Detailed Description
The following are specific examples of the present invention, and the technical solutions of the present invention will be further described with reference to the examples, but the present invention is not limited to the examples.
In some embodiments of the present invention, the present invention provides a coating additive comprising the following raw materials in parts by weight:
potassium silicate: 30-60 parts;
organic resin: 5-10 parts;
silane coupling agent: 4-10 parts;
inorganic silicone resin: 5-15 parts;
amino alcohol: 5 to 15 portions.
It can be understood that the coating additive of the invention comprises potassium silicate, organic resin, silane coupling agent, inorganic silicon resin and amino alcohol as raw materials for preparation, wherein the organic resin is used for increasing the wrapping property of the resin to pigments and fillers in the coating, greatly improving the color mixing incompatibility, increasing the toughness of the coating and preventing cracking. The silane coupling agent has the function of coupling grafting, and can effectively graft organic resin and inorganic silicon resin onto the molecular structure of potassium silicate. The inorganic silicone resin functions to improve the modulus of potassium silicate, thereby improving water resistance and salting-out resistance. The function of the amino alcohol is to provide an amino group for grafting and to provide an aldehyde-removing group, so that when the coating additive is used in a coating, the coating has an aldehyde-removing effect.

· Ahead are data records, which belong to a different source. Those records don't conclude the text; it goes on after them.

-- ==== Sys2Proof/Machine/EngMem.lean ====
section
/-! DEFINITION. How engines reach memory through translation, and what the three kinds of engine share: posting, publication and errors
(chapters 08, 14 and 15). -/

namespace Sys2Proof.Machine

-- ## Accesses of a unit (R189, R308, R329)

/-- What stops an access of a unit. -/
inductive UErr where
  | fault (e : Exc)
  | poison (va : Nat)
  deriving DecidableEq, Repr

/-- The address an engine reports (fault_va). -/
def UErr.va : UErr → Nat
  | .fault e => e.va
  | .poison a => a

/-- The pieces of a virtual range that lie in one 4 KiB page each: address and bytes. -/
def pageRuns (va n : Nat) : List (Nat × Nat) :=
  if n = 0 then []
  else (List.range ((va + n - 1) / 4096 - va / 4096 + 1)).map fun i =>
    let lo := max va ((va / 4096 + i) * 4096)
    (lo, min (va + n) ((va / 4096 + i + 1) * 4096) - lo)

/-- What kinds of memory an engine's leaf may map. -/
inductive Reach where
  | cellar | cellarOrTiles | any
  deriving DecidableEq, Repr

/-- Whether an address is within reach. -/
def Reach.admits (r : Reach) (a : Nat) : Bool :=
  match r, place a with
  | .any, _ => true
  | _, .cellar _ => true
  | _, .window _ _ => true
  | .cellarOrTiles, .tileStore _ _ => true
  | _, _ => false

/-- Translate one run for a load, and for a store too where `wr` is set. -/
def reachRun (s : State) (u : WalkUnit) (va : Nat) (wr : Bool) (r : Reach) : Except UErr Nat × State :=
  match translate s u va .load with
  | (.error e, s) => (.error (.fault e), s)
  | (.ok x, s) =>
    let s2 := if wr then translate s u va .store else (.ok x, s)
    match s2 with
    | (.error e, s) => (.error (.fault e), s)
    | (.ok _, s) =>
      if r.admits x.dpa then (.ok x.dpa, s) else (.error (.fault { idx := 1, va := va, reason := 0x13 }), s)

/-- The first poisoned byte of a run. -/
def poisonIn (s : State) (dpa n : Nat) : Option Nat :=
  findBelow n fun i => ((canon s (dpa + i)).map s.mem.poisoned).getD false

/-- Whether an address lies in a host aperture. -/
def hostPlace (a : Nat) : Bool := match place a with | .host _ _ => true | _ => false

/-- Read bytes for a unit, up to what stops the read; `wr` asks that the leaves allow writes too. A completion of the host that is poisoned stops
it (R457). A read that ends in an error completion delivers free bytes and stops nothing: no rule says what a job does then (DESIGN CHOICE, log
entry 29). -/
def unitPrefix (s : State) (u : WalkUnit) (va n : Nat) (wr : Bool) (r : Reach) : List Byte × Option UErr × State :=
  (pageRuns va n).foldl (fun acc run =>
    match acc with
    | (bs, some e, s) => (bs, some e, s)
    | (bs, none, s) =>
      match reachRun s u run.1 wr r with
      | (.error e, s) => (bs, some e, s)
      | (.ok dpa, s) =>
        if hostPlace dpa then
          match fabricRead s dpa run.2 with
          | (_, true, s) => (bs, some (.poison run.1), s)
          | (b, false, s) => (bs ++ b, none, s)
        else
          let k := (poisonIn s dpa run.2).getD run.2
          let (b, _, s) := fabricRead s dpa k
          (bs ++ b, if k < run.2 then some (.poison (run.1 + k)) else none, s)) ([], none, s)

/-- Read bytes for a unit. -/
def unitRead (s : State) (u : WalkUnit) (va n : Nat) (wr : Bool) (r : Reach) : Except UErr (List Byte) × State :=
  match unitPrefix s u va n wr r with
  | (bs, none, s) => (.ok bs, s)
  | (_, some e, s) => (.error e, s)

/-- Where a range of a unit lies, run by run, once every run may be read and written. -/
def unitPlaces (s : State) (u : WalkUnit) (va n : Nat) (r : Reach) : Except UErr (List (Nat × Nat)) × State :=
  (pageRuns va n).foldl (fun acc run =>
    match acc with
    | (.error e, s) => (.error e, s)
    | (.ok l, s) =>
      match reachRun s u run.1 true r with
      | (.error e, s) => (.error e, s)
      | (.ok dpa, s) => (.ok (l ++ [(dpa, run.2)]), s)) (.ok [], s)

/-- Cut a byte string over places. -/
def layOut : List (Nat × Nat) → List Byte → List (Nat × List Byte)
  | [], _ => []
  | (a, n) :: l, bs => (a, bs.take n) :: layOut l (bs.drop n)

/-- Lay writes with offsets over the places of an area. -/
def overPlaces (places : List (Nat × Nat)) (w : List (Nat × List Byte)) : List (Nat × List Byte) :=
  w.flatMap fun x =>
    let cut := places.foldl (fun (acc : Nat × List (Nat × List Byte)) (p : Nat × Nat) =>
      let lo := max acc.1 x.1
      let hi := min (acc.1 + p.2) (x.1 + x.2.length)
      (acc.1 + p.2, if lo < hi then acc.2 ++ [(p.1 + (lo - acc.1), slice x.2 (lo - x.1) (hi - lo))] else acc.2)) (0, [])
    cut.2

/-- Write byte strings at their DPAs. -/
def putAll (s : State) (l : List (Nat × List Byte)) : State := l.foldl (fun s w => fabricWrite s w.1 w.2 false) s

/-- Leave the storage under a DPA run undefined. -/
def forgetRun (s : State) (dpa n : Nat) : State :=
  ((pieces s dpa (zeros n))).foldl (fun s p => s.forget p.1 (p.1 + p.2.length)) s

/-- Leave a virtual range undefined, where it translates; the unit's own state does not change. -/
def forgetVa (s : State) (u : WalkUnit) (va n : Nat) : State :=
  (pageRuns va n).foldl (fun s run =>
    match (reachRun s u run.1 true .any).1 with
    | .ok dpa => forgetRun s dpa run.2
    | .error _ => s) s

/-- The status and reason of a fault an engine meets, by the reason codes of its chapter. -/
def uerrCode (e : UErr) (trans perm poison : Nat) : Nat × Nat :=
  match e with
  | .poison _ => (sPOISONED, poison)
  | .fault x => if x.idx = 1 then (sPERMISSION, perm) else (sTRANSLATION_FAULT, trans)

-- ## Jobs

/-- The unit that an engine is. -/
def engUnit (k : EngKind) (n : Nat) : WalkUnit :=
  match k with
  | .ce => .ce (Fin.ofNat 16 n)
  | .de => .de (Fin.ofNat 16 n)
  | .se => .se (Fin.ofNat 16 n)

/-- A field of a job's block. -/
def EngJob.f (j : EngJob) (off len : Nat) : Nat := fieldAt j.blk off len
/-- A bit of its op field. -/
def EngJob.op (j : EngJob) (i : Nat) : Bool := bitOf (j.f 0 4) i

/-- Virtual engines of a kind that the image asks for. -/
def Image.engCount (I : Image) : EngKind → Nat
  | .ce => I.ceCount
  | .de => I.deCount
  | .se => I.seCount

/-- Whether an engine may move data: its parcel holds a slot on its bank (R215). An engine that no parcel holds is the manager's. -/
def engHasSlot (s : State) (k : EngKind) (e : Nat) : Bool :=
  match engParcel s k e with
  | some p => ((s.parcel p).bslots[e / 4]?).getD 0 != 0
  | none => true

/-- Let an engine that may move data act. -/
def moving (s : State) (k : EngKind) (e : Nat) (f : State → State) : State := if engHasSlot s k e then f s else s

/-- A post through an engine doorbell at `db` (R177, R290, R311): blocks of `size` bytes, the last at `top`; the status byte is the
block's last. An offset that breaks the block's rule is found before an engine that the image does not have (DESIGN CHOICE, log entry 29: the
rules give the two exceptions no order). -/
def enginePost (s : State) (t v : Nat) (k : EngKind) (db size top : Nat) : Post :=
  let off := v % 2 ^ 20
  if off % size ≠ 0 || top < off then .exc (misaligned db)
  else
    match roleOf s t with
    | none => .exc illegal
    | some r =>
      if r.parcel.image.engCount k ≤ bits v 20 4 then .exc illegal
      else
        match r.parcel.peng k (bits v 20 4) with
        | none => .exc illegal
        | some e =>
          if 16 ≤ (s.eng k e).jobs.length then .stall
          else .post fun s =>
            let j : EngJob := {
              vtile := r.v, tile := t, off := off, blk := s.tsRead t off 0x40, frame := pframe s r.p, post := (s.eng k e).posts
              vintage := r.parcel.vintage }
            (s.tsWrite t (off + size - 1) [0]).updEng k e fun E => { E with jobs := E.jobs ++ [j], posts := E.posts + 1 }

/-- Change the job of an engine with a posting number. -/
def State.updJob (s : State) (k : EngKind) (e post : Nat) (f : EngJob → EngJob) : State :=
  s.updEng k e fun E => { E with jobs := E.jobs.map fun j => if j.post = post then f j else j }

/-- The engine kind's source number in a failure detail (Table 12 of chapter 17). -/
def EngKind.source : EngKind → Nat
  | .se => 5
  | .ce => 6
  | .de => 7

/-- A job missed its due boundary (R182, R301, R318): the EXECUTE ends with FRAME_OVERRUN. -/
def lateJob (s : State) (p : Nat) (k : EngKind) (e : Nat) : State :=
  let s := raiseEng (s.updEng k e fun E => { E with late := true }) k e
  failExec s p { status := sFRAME_OVERRUN, source := k.source, reason := 0, index := e, sub := 0, address := 0 }

/-- Count a published job, record a failed one, and raise the engine's event where `ev` asks for it. -/
def countJob (s : State) (k : EngKind) (e : Nat) (j : EngJob) (code reason inBytes outBytes va frame : Nat) (ev : Bool) : State :=
  let s := s.updEng k e fun E => { E with
    jobs := E.jobs.filter fun i => i.post != j.post
    cntJobs := E.cntJobs + 1, cntIn := E.cntIn + BitVec.ofNat 64 inBytes, cntOut := E.cntOut + BitVec.ofNat 64 outBytes
    err := if code = sSUCCESS then E.err else BitVec.ofNat 64 (code + 0x100 * reason + 0x10000 * j.vtile + 2 ^ 32 * (frame % 2 ^ 32))
    errVa := if code = sSUCCESS then E.errVa else BitVec.ofNat 64 va }
  if code ≠ sSUCCESS || ev then raiseEng s k e else s

/-- A published job that met poison ends its EXECUTE with POISONED (R190, R308, R329). -/
def poisonJob (s : State) (p code : Nat) : State :=
  if code = sPOISONED then failExec s p { status := sPOISONED, source := 0, reason := 0, sub := 0, address := 0 } else s

/-- The order in which a boundary takes newly posted jobs: ascending posting virtual tile, then posting order (R178, R291). -/
def postOrder (l : List EngJob) : List EngJob := sortBy (·.vtile) (sortBy (·.post) l)

-- ## Due frames of compression and digest jobs (R300, R318)

/-- Admission puts a job behind those admitted before it. -/
def admitLast (l : List EngJob) (j : EngJob) : List EngJob :=
  let l := l.filter fun i => i.post != j.post
  l.filter (·.admitted) ++ j :: l.filter fun i => !i.admitted

/-- Admit a job with duration `t` at the boundary that opens parcel frame `A` of `P` cycles: its due frame, and the later due frames of
the jobs of lower priority. `u` gives a job's suspension allowance, `clash` whether its slot overlaps the new job's. -/
def admitDue (l : List EngJob) (j : EngJob) (t A P : Nat) (u : EngJob → Nat) (clash : EngJob → Bool) : List EngJob :=
  let held := l.filter (·.admitted)
  let q := (held.filter fun (k : EngJob) => decide (j.prio ≤ k.prio) || clash k).foldl (fun m (k : EngJob) => max m k.due) A
  let v := (held.filter fun (k : EngJob) => decide (k.prio < j.prio) && !clash k).foldl (fun (m : Nat) (k : EngJob) => max m (u k)) 0
  let j := { j with admitted := true, start := A, dur := t, due := max A q + ceilDiv (t + v) P }
  admitLast (l.map fun k =>
    if k.admitted && decide (k.prio < j.prio) && !clash k then { k with due := k.due + ceilDiv (t + u k) P } else k) j

/-- The job an idle engine takes next: of the jobs that may run, the highest priority, and the earliest admitted (R298). `blocked` says
which earlier unfinished jobs hold a job back. -/
def nextJob (l : List EngJob) (blocked : EngJob → EngJob → Bool) : Option EngJob :=
  let open_ := l.filter fun j => j.admitted && j.outcome.isNone && !j.snoop
  let rec go (before : List EngJob) : List EngJob → Option EngJob → Option EngJob
    | [], best => best
    | j :: r, best =>
      let best := if before.any (blocked j) then best
        else match best with
          | none => some j
          | some b => if b.prio < j.prio then some j else some b
      go (before ++ [j]) r best
  go [] open_ none

/-- Start or resume the next job of an engine that runs none. -/
def runNext (l : List EngJob) (blocked : EngJob → EngJob → Bool) : List EngJob :=
  if l.any (·.running) then l
  else
    match nextJob l blocked with
    | none => l
    | some n => l.map fun j => if j.post = n.post then { j with running := true, suspended := false } else j

/-- Suspend the running job where one of higher priority may run (R298). -/
def suspendFor (l : List EngJob) (blocked : EngJob → EngJob → Bool) : List EngJob :=
  match l.find? (·.running), nextJob l blocked with
  | some r, some n =>
    if r.prio < n.prio then
      l.map fun j =>
        if j.post = r.post then { j with running := false, suspended := true, suspendedOnce := true }
        else if j.post = n.post then { j with running := true, suspended := false }
        else j
    else l
  | _, _ => l

/-- A free number of a 32- or 64-bit field. -/
def freeNat (s : State) (i w : Nat) : Nat := (Config.freeWord (s.freeCtr + i)).toNat % 2 ^ w

end Sys2Proof.Machine
end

It will also be appreciated that the coating additives of the present invention are effective in inhibiting oxidation of iron and when used in coatings, provide flash rust resistance, rust return resistance, and rust spot formation inhibition. Meanwhile, the paint can react with rust to generate an iron silicate passivation layer, so that the effect of reinforcing the coating is achieved, and the adhesion of the coating is better. Also has natural mildew-proof effect.
Furthermore, when the coating additive is used in a coating, the coating has good adhesion performance on various substrates such as metal, concrete, ceramic tile, plastic and the like, particularly can be directly coated on the metal substrate with rust without rust, effectively prevents the problems of flash rust, rust prevention and the like, and has good rust prevention function.
In some embodiments of the present invention, the organic resin comprises at least one of a styrene-acrylic emulsion and a silicone-acrylic emulsion.
In some embodiments of the invention, the inorganic silicone resin comprises at least one of a basic silica sol.
In some embodiments of the present invention, the amino alcohol comprises at least one of triethanolamine, N-methylethanolamine.
In some embodiments of the invention, the modulus of the coating additive is 3.5 to 4.5.
The modulus of the paint additive is 3.5-4.5, the effect is that the water resistance of the paint film is insufficient when the modulus is too low, salting-out is easy to generate, and the adhesive strength of the paint film is reduced when the modulus is too high.
In some embodiments of the invention, the coating additive has a pH of 11 to 13.
The pH value of the coating additive is 11-13, so that the rust reaction of iron can be effectively inhibited, the generation of rust spots is inhibited, and flash rust and rust return of a metal substrate are prevented.
In still other embodiments of the present invention, the present invention provides a method of preparing a coating additive comprising the steps of:
s1: mixing potassium silicate, organic resin, part of silane coupling agent and inorganic silicon resin for reaction to obtain a composite modified potassium silicate solution;
s2: and adding the rest silane coupling agent and amino alcohol into the composite modified potassium silicate solution, and reacting to obtain the coating additive.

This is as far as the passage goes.